# Kaplan Diploma of Financial Services (Financial Planning)



## tines (28 May 2011)

ANyone out there studying this course or completed? Just stared and loking for study buddy or general guidence. Long time no study-any help appreciated


----------



## VSntchr (29 May 2011)

tines said:


> ANyone out there studying this course or completed? Just stared and loking for study buddy or general guidence. Long time no study-any help appreciated




will be starting in july probably..


----------



## lukeymacca (30 May 2011)

Im keen on doing this also.. still deciding on who to study with though.

Whats everybody planning to get from this course? Are you all interesting in becoming financial advisers or are you doing it for personal knowledge.


----------



## Risk Chaser (31 May 2011)

Currently on my last subject, hopefully can finish before 30th June.

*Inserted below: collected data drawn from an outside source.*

-- ==== Sys2Proof/Certificates/Slice0/Obligations.lean ====
section
/-! DEFINITION. The statements about the block, each said in its docstring; `Does`, `Frame` and the other words they are
written in stand in Sys2Proof/Safety.lean. -/

open Sys2Proof Sys2Proof.Machine

/-- Power-up. VIN at its threshold starts step 1 from off, and a dip during the 10 ms count or the end of a thermal removal
starts it again: every supply output is off and nothing else changes. The rails' start releases PFW_N and switches VAUX on
and leaves the reset held. While the module runs RESET_OUT_N rises. Nothing else of the module changes. -/
def Obligations.supply_power_up : Prop :=
  (∀ s : State, s.chip.pwr.phase = .off → Does s (exec .vinRise s) fun c =>
    c.rest = { s.chip.rest with pwr := { s.chip.pwr with
      phase := .vinWait, vinAbsent := false, pfw := false, pfwN := false, resetOutN := false, vaux := false, vauxRetry := false } }
    ∧ Frame [] [] s.chip c) ∧
  (∀ s : State, s.chip.pwr.phase = .vinWait → Does s (exec .vinDipDuringPowerUp s) fun c =>
    c.rest = { s.chip.rest with pwr := { s.chip.pwr with
      vinAbsent := false, pfw := false, pfwN := false, resetOutN := false, vaux := false, vauxRetry := false } }
    ∧ Frame [] [] s.chip c) ∧
  (∀ s : State, s.chip.pwr.phase = .thermal → Does s (exec .thermalRestore s) fun c =>
    c.rest = { s.chip.rest with pwr := { s.chip.pwr with
      phase := .vinWait, vinAbsent := false, pfw := false, pfwN := false, resetOutN := false, vaux := false, vauxRetry := false } }
    ∧ Frame [] [] s.chip c) ∧
  (∀ s : State, s.chip.pwr.phase = .vinWait → Does s (exec .railsStart s) fun c =>
    c.rest = { s.chip.rest with pwr := { s.chip.pwr with phase := .rails, pfwN := true, vaux := true } }
    ∧ Frame [] [] s.chip c) ∧
  (∀ s : State, s.chip.pwr.phase = .running → Does s (exec .resetOutRise s) fun c =>
    c.rest = { s.chip.rest with pwr := { s.chip.pwr with resetOutN := true } }
    ∧ Frame [] [] s.chip c)

/-- The end of the power-down sequence resets the module while a warning is in force, and a thermal removal resets it from
any phase but off and removal; the registers are at their reset values, no interrupt that does not follow by level is pending, only
the flash keeps its contents (a thermal removal during an erase leaves that sector's bytes, and during the erase of staging its
region's, open), and the fuses stand where no life-cycle change is blowing them. VIN below 1.0 V after the sequence makes every
output land high impedance. -/
def Obligations.supply_power_down : Prop :=
  (∀ s : State, s.chip.pwr.pfw = true → Does s (exec .powerDownReset s) fun c =>
    c.pwr.phase = .off ∧ c.pwr.cause = 1 ∧ c.pwr.resetOutN = false ∧ c.regs = [] ∧ SameIrqs [] {} c ∧ (s.chip.vlt.lcTarget = none → c.fuses = s.chip.fuses)
    ∧ (∀ n, c.byte n = if flashBase ≤ n ∧ n < 0x24000000 then s.chip.byte n else memDefault n)) ∧
  (∀ s : State, s.chip.pwr.phase ≠ .off → s.chip.pwr.phase ≠ .thermal → Does s (exec .thermalRemoval s) fun c =>
    c.pwr.phase = .thermal ∧ c.pwr.cause = 1 ∧ c.pwr.vaux = false ∧ c.regs = [] ∧ SameIrqs [] {} c ∧ (s.chip.vlt.lcTarget = none → c.fuses = s.chip.fuses)
    ∧ (∀ n, (∀ o, s.chip.boot.flashOp = some (.erase o) → n < flashBase + o ∨ flashBase + o + 0x10000 ≤ n) →
        (s.chip.upd.erasing = true → n < flashBase + stagingBase ∨ flashBase + stagingBase + stagingSize ≤ n) →
        c.byte n = if flashBase ≤ n ∧ n < 0x24000000 then s.chip.byte n else memDefault n)) ∧
  (∀ s : State, s.chip.pwr.phase = .off → Does s (exec .vinAbsent s) fun c =>
    c.rest = { s.chip.rest with pwr := { s.chip.pwr with vinAbsent := true } }
    ∧ Frame [] [] s.chip c)

/-- While VAUX is on and no warning is in force, a current limit of 1 ms switches it off and, while the module runs, records the fault
in SYS_PWR with a report of source 0x45 code 0x02; 100 ms later a retry switches it on again, shown in SYS_PWR while the module
runs. Nothing else changes. -/
def Obligations.supply_vaux : Prop :=
  (∀ s : State, s.chip.pwr.phase = .running → s.chip.pwr.vaux = true → s.chip.pwr.pfw = false →
    Does s (exec .vauxCurrentLimit s) fun c =>
      c.rest = { s.chip.rest with pwr := { s.chip.pwr with vaux := false, vauxRetry := true }, err := c.err }
      ∧ c.rd rPWR = setBit (setBit (s.chip.rd rPWR) 30 false) 29 true
      ∧ Reports 0x45 0x02 s.chip c
      ∧ Frame (rPWR.addr 0 0 :: logRegs 0x45) [209] s.chip c) ∧
  (∀ s : State, s.chip.pwr.phase = .running → s.chip.pwr.vauxRetry = true → s.chip.pwr.pfw = false →
    Does s (exec .vauxRetry s) fun c =>
      c.rest = { s.chip.rest with pwr := { s.chip.pwr with vaux := true, vauxRetry := false } }
      ∧ c.rd rPWR = setBit (s.chip.rd rPWR) 30 true
      ∧ Frame [rPWR.addr 0 0] [] s.chip c) ∧
  (∀ s : State, s.chip.pwr.phase ≠ .running → s.chip.pwr.vaux = true → s.chip.pwr.pfw = false →
    Does s (exec .vauxCurrentLimit s) fun c =>
      c.rest = { s.chip.rest with pwr := { s.chip.pwr with vaux := false, vauxRetry := true } } ∧ Frame [] [] s.chip c) ∧
  (∀ s : State, s.chip.pwr.phase ≠ .running → s.chip.pwr.vauxRetry = true → s.chip.pwr.pfw = false →
    Does s (exec .vauxRetry s) fun c =>
      c.rest = { s.chip.rest with pwr := { s.chip.pwr with vaux := true, vauxRetry := false } } ∧ Frame [] [] s.chip c)

/-- RESET_N low for 10 µs, or SYS_RSTREQ written by world S with its key, while no warning is in force: the module is held in
reset with the cause's bit, its registers at their reset values, memory as it was, and the fuses where no life-cycle change is
blowing them. The pin's rise only ends the hold. The release samples the straps and records the causes and VAUX; where the FUSE CRC
fails it raises interrupt 196 and reports code 0x46 under source 0x0B. -/
def Obligations.warm_reset_pin_and_request : Prop :=
  (∀ s : State, s.chip.pwr.phase = .running → s.chip.pwr.pfw = false → Does s (exec (.resetPin true) s) fun c =>
    c.pwr = { s.chip.pwr with phase := .rails, resetOutN := false, cause := 2, alarmArmed := true, resetNLow := true }
    ∧ c.regs = [] ∧ c.mem = s.chip.mem ∧ (s.chip.vlt.lcTarget = none → c.fuses = s.chip.fuses) ∧ SameIrqs [] {} c) ∧
  (∀ s : State, Does s (exec (.resetPin false) s) fun c =>
    c.rest = { s.chip.rest with pwr := { s.chip.pwr with resetNLow := false } } ∧ Frame [] [] s.chip c) ∧
  (∀ (s : State) (a : Access) (v : Word), s.chip.takes a rRSTREQ 0 0 v → fld v 31 8 = 0x525354 → bit v 0 = true →
    s.chip.pwr.pfw = false → Does s (exec (.softResetRequest a v) s) fun c =>
    c.pwr = { s.chip.pwr with phase := .rails, resetOutN := false, cause := 4, alarmArmed := true }
    ∧ c.regs = [] ∧ c.mem = s.chip.mem ∧ (s.chip.vlt.lcTarget = none → c.fuses = s.chip.fuses) ∧ SameIrqs [] {} c) ∧
  (∀ (s : State) (x : Straps), s.chip.pwr.phase = .rails → s.chip.pwr.resetNLow = false → s.chip.fuses.crcOk = true →
    Does s (exec (.resetRelease x) s) fun c =>
    c.rest = { s.chip.rest with pwr := { s.chip.pwr with phase := .running, cause := 0 } }
    ∧ c.rd rRSTCAUSE = s.chip.pwr.cause.setWidth 32 ∧ c.rd rSTRAP = strapWord x
    ∧ c.rd rPWR = setBit (s.chip.rd rPWR) 30 s.chip.pwr.vaux
    ∧ Frame ([rRSTCAUSE.addr 0 0, rSTRAP.addr 0 0, rPWR.addr 0 0, rCEL_STATUS.addr 0 0]
        ++ (List.range 3).map (rMAC_ADDR_LO.addr · 0) ++ (List.range 3).map (rMAC_ADDR_HI.addr · 0)) [] s.chip c) ∧
  (∀ (s : State) (x : Straps), s.chip.pwr.phase = .rails → s.chip.pwr.resetNLow = false → s.chip.fuses.crcOk = false →
    Does s (exec (.resetRelease x) s) fun c =>
    c.rest = { s.chip.rest with pwr := { s.chip.pwr with phase := .running, cause := 0 }, err := c.err }
    ∧ c.rd rRSTCAUSE = s.chip.pwr.cause.setWidth 32 ∧ c.rd rSTRAP = strapWord x
    ∧ c.rd rPWR = setBit (s.chip.rd rPWR) 30 s.chip.pwr.vaux ∧ c.irqs.getLsbD 196 = true ∧ Reports 0x0B 0x46 s.chip c
    ∧ Frame ([rRSTCAUSE.addr 0 0, rSTRAP.addr 0 0, rPWR.addr 0 0, rCEL_STATUS.addr 0 0] ++ logRegs 0x0B
        ++ (List.range 3).map (rMAC_ADDR_LO.addr · 0) ++ (List.range 3).map (rMAC_ADDR_HI.addr · 0)) [196, 209] s.chip c)

/-- A power-fail warning while the module runs and no sector is being erased: PFW_N is driven low, VAUX is switched off,
SYS_PWR shows the warning, interrupt 6 is raised and code 0x01 is reported under source 0x45; nothing else changes. With an erase
of the flash controller running, the erase is abandoned too: ABANDONED is set, BUSY and GO fall, interrupt 201 is raised, its
sector is marked, and no byte outside its sector changes. Before the release, the warning is kept and the Cellar's contents are
given up. -/
def Obligations.power_fail_warning : Prop :=
  (∀ s : State, s.chip.pwr.phase = .running → s.chip.pwr.pfw = false → (∀ o, s.chip.boot.flashOp ≠ some (.erase o)) →
    (s.chip.boot.flashOp = none → s.chip.upd.erasing = false) →
    Does s (exec .powerFailWarning s) fun c =>
      c.rest = { s.chip.rest with
        pwr := { s.chip.pwr with pfw := true, pfwN := false, vaux := false, vauxRetry := false }, err := c.err }
      ∧ c.rd rPWR = setBit (setBit (s.chip.rd rPWR) 31 true) 30 false
      ∧ c.irqs.getLsbD 6 = true ∧ Reports 0x45 0x01 s.chip c
      ∧ Frame (rPWR.addr 0 0 :: logRegs 0x45) [6, 209] s.chip c) ∧
  (∀ (s : State) (o : Nat), s.chip.pwr.phase = .running → s.chip.pwr.pfw = false → s.chip.boot.flashOp = some (.erase o) →
    Does s (exec .powerFailWarning s) fun c =>
      c.pwr = { s.chip.pwr with pfw := true, pfwN := false, vaux := false, vauxRetry := false }
      ∧ c.boot = { s.chip.boot with flashOp := none, abandoned := true, badSectors := o :: s.chip.boot.badSectors.filter (· ≠ o) }
      ∧ SameBytes (fun n => flashBase + o ≤ n ∧ n < flashBase + o + 0x10000) s.chip c
      ∧ c.rd rPWR = setBit (setBit (s.chip.rd rPWR) 31 true) 30 false
      ∧ c.rd rFLASH_STAT = setBit (setBit (s.chip.rd rFLASH_STAT) 4 true) 0 false
      ∧ c.rd rFLASH_CTRL = setBit (s.chip.rd rFLASH_CTRL) 31 false
      ∧ c.irqs.getLsbD 6 = true ∧ c.irqs.getLsbD 201 = true ∧ Reports 0x45 0x01 s.chip c
      ∧ Frame ([rPWR.addr 0 0, rFLASH_STAT.addr 0 0, rFLASH_CTRL.addr 0 0] ++ logRegs 0x45) [6, 201, 209] s.chip c) ∧
  (∀ s : State, s.chip.pwr.phase = .rails → s.chip.pwr.pfw = false → Does s (exec .powerFailWarning s) fun c =>
      c.rest = { s.chip.rest with
        pwr := { s.chip.pwr with pfw := true, pfwN := false, vaux := false, vauxRetry := false }, cel := { s.chip.cel with warm := false } }
      ∧ Frame [] [] s.chip c)

/-- While the module runs, the fall of a bit of SYS_CLKSTAT holds its domain in reset: the domain's registers go to their reset
values (the MAC addresses come from the fuses again, CEL_STATUS shows a kept Cellar, and of the Corridor the pair's settings
stand), memory and the supply's state stand, and so do the fuses where no life-cycle change is blowing them; interrupt 2 is raised
and code 0x05 is reported under source 0x00. With the core's, the fabric's or the reference's lock the processors go too: HC0
stands before its boot ROM, NC and HC1 are held, and protocol and Vault are as after reset; with any other lock HC0's mode, the
update and the Vault stand. Every other register stands, but where a MAC goes on which the parent was heard, and in a pair whose
Corridor goes (a unit of it beyond JOINING is then in SYNCING). The bit's rise ends that reset and changes nothing else. -/
def Obligations.lock_lost_and_regained : Prop :=
  (∀ (s : State) (b : Fin 18), s.chip.pwr.phase = .running → s.chip.rb rCLKSTAT 0 0 b = true →
    Does s (exec (.pllLockLost b) s) fun c =>
      c.held = s.chip.held ||| (1#18 <<< b.val) ∧ c.irqs.getLsbD 2 = true
      ∧ c.mem = s.chip.mem ∧ c.pwr = s.chip.pwr ∧ (s.chip.vlt.lcTarget = none → c.fuses = s.chip.fuses)
      ∧ (b.val ≤ 2 → c.boot.hc0 = .reset ∧ c.boot.ncRun = false ∧ c.boot.hc1Run = false ∧ c.dop = {} ∧ c.vlt = {})
      ∧ (3 ≤ b.val → c.boot = s.chip.boot ∧ c.upd = s.chip.upd ∧ c.vlt = s.chip.vlt)
      ∧ (∀ n, lockBlocks b n = true → (b.val = 15 → pairKept n = false ∧ n ≠ rCDR_STATUS.addr 0 0) →
          n ∉ rCEL_STATUS.addr 0 0 :: (servoRegs ++ logRegs 0x00) → (∀ p < 3, n ≠ rMAC_ADDR_LO.addr p 0 ∧ n ≠ rMAC_ADDR_HI.addr p 0) →
          ∀ d, mget d c.regs n = d)
      ∧ ((∀ f, s.chip.time.servo.parent = some f → f.port + 3 ≠ b.val) → (b.val = 15 → s.chip.pairState < 3) →
          (∀ n, lockBlocks b n = false → n ∉ rCLKSTAT.addr 0 0 :: logRegs 0x00 → ∀ d, mget d c.regs n = mget d s.chip.regs n)
          ∧ SameIrqs [2, 209] s.chip c)
      ∧ (b.val = 15 → c.pairState = if s.chip.pairState < 3 then s.chip.pairState else 2)
      ∧ (∀ f, s.chip.time.servo.parent = some f → f.port + 3 = b.val → c.time.servo.parent = none)) ∧
  (∀ (s : State) (b : Fin 18), s.chip.pwr.phase = .running → Does s (exec (.pllLockRegained b) s) fun c =>
      c.rest = { s.chip.rest with held := s.chip.held &&& ~~~(1#18 <<< b.val) }
      ∧ c.rd rCLKSTAT = setBit (s.chip.rd rCLKSTAT) b true ∧ Frame [rCLKSTAT.addr 0 0] [] s.chip c)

I find the assignments harder than the exams which are multiple choice and open book.


----------



## Russell (31 May 2011)

When I have the money I will be considering signing up for this. For people who have done the course or are near completion: how did you find it?



lukeymacca said:


> Whats everybody planning to get from this course? Are you all interesting in becoming financial advisers or are you doing it for personal knowledge.




I'm currently working in the Approvals department for a finance company. I'm doing it for personal knowledge and hopefully to make a career of it in the future, as I find my current position somewhat monotonous now.


----------



## ausmn (23 November 2011)

Risk Chaser said:


> Currently on my last subject, hopefully can finish before 30th June. I find the assignments harder than the exams which are multiple choice and open book.




i have just got my result of assignement. i have to resubmit Question 4. I am doing with Kaplan financial planning service first module. Could you help? and i have to do the online exam in December . Many thanks


----------



## angelcg (13 January 2014)

Hi, I'm thinking in enrol to this course, but I can't decide when yet. Is there any manual or book that I could have a look before starting? Thanks.


----------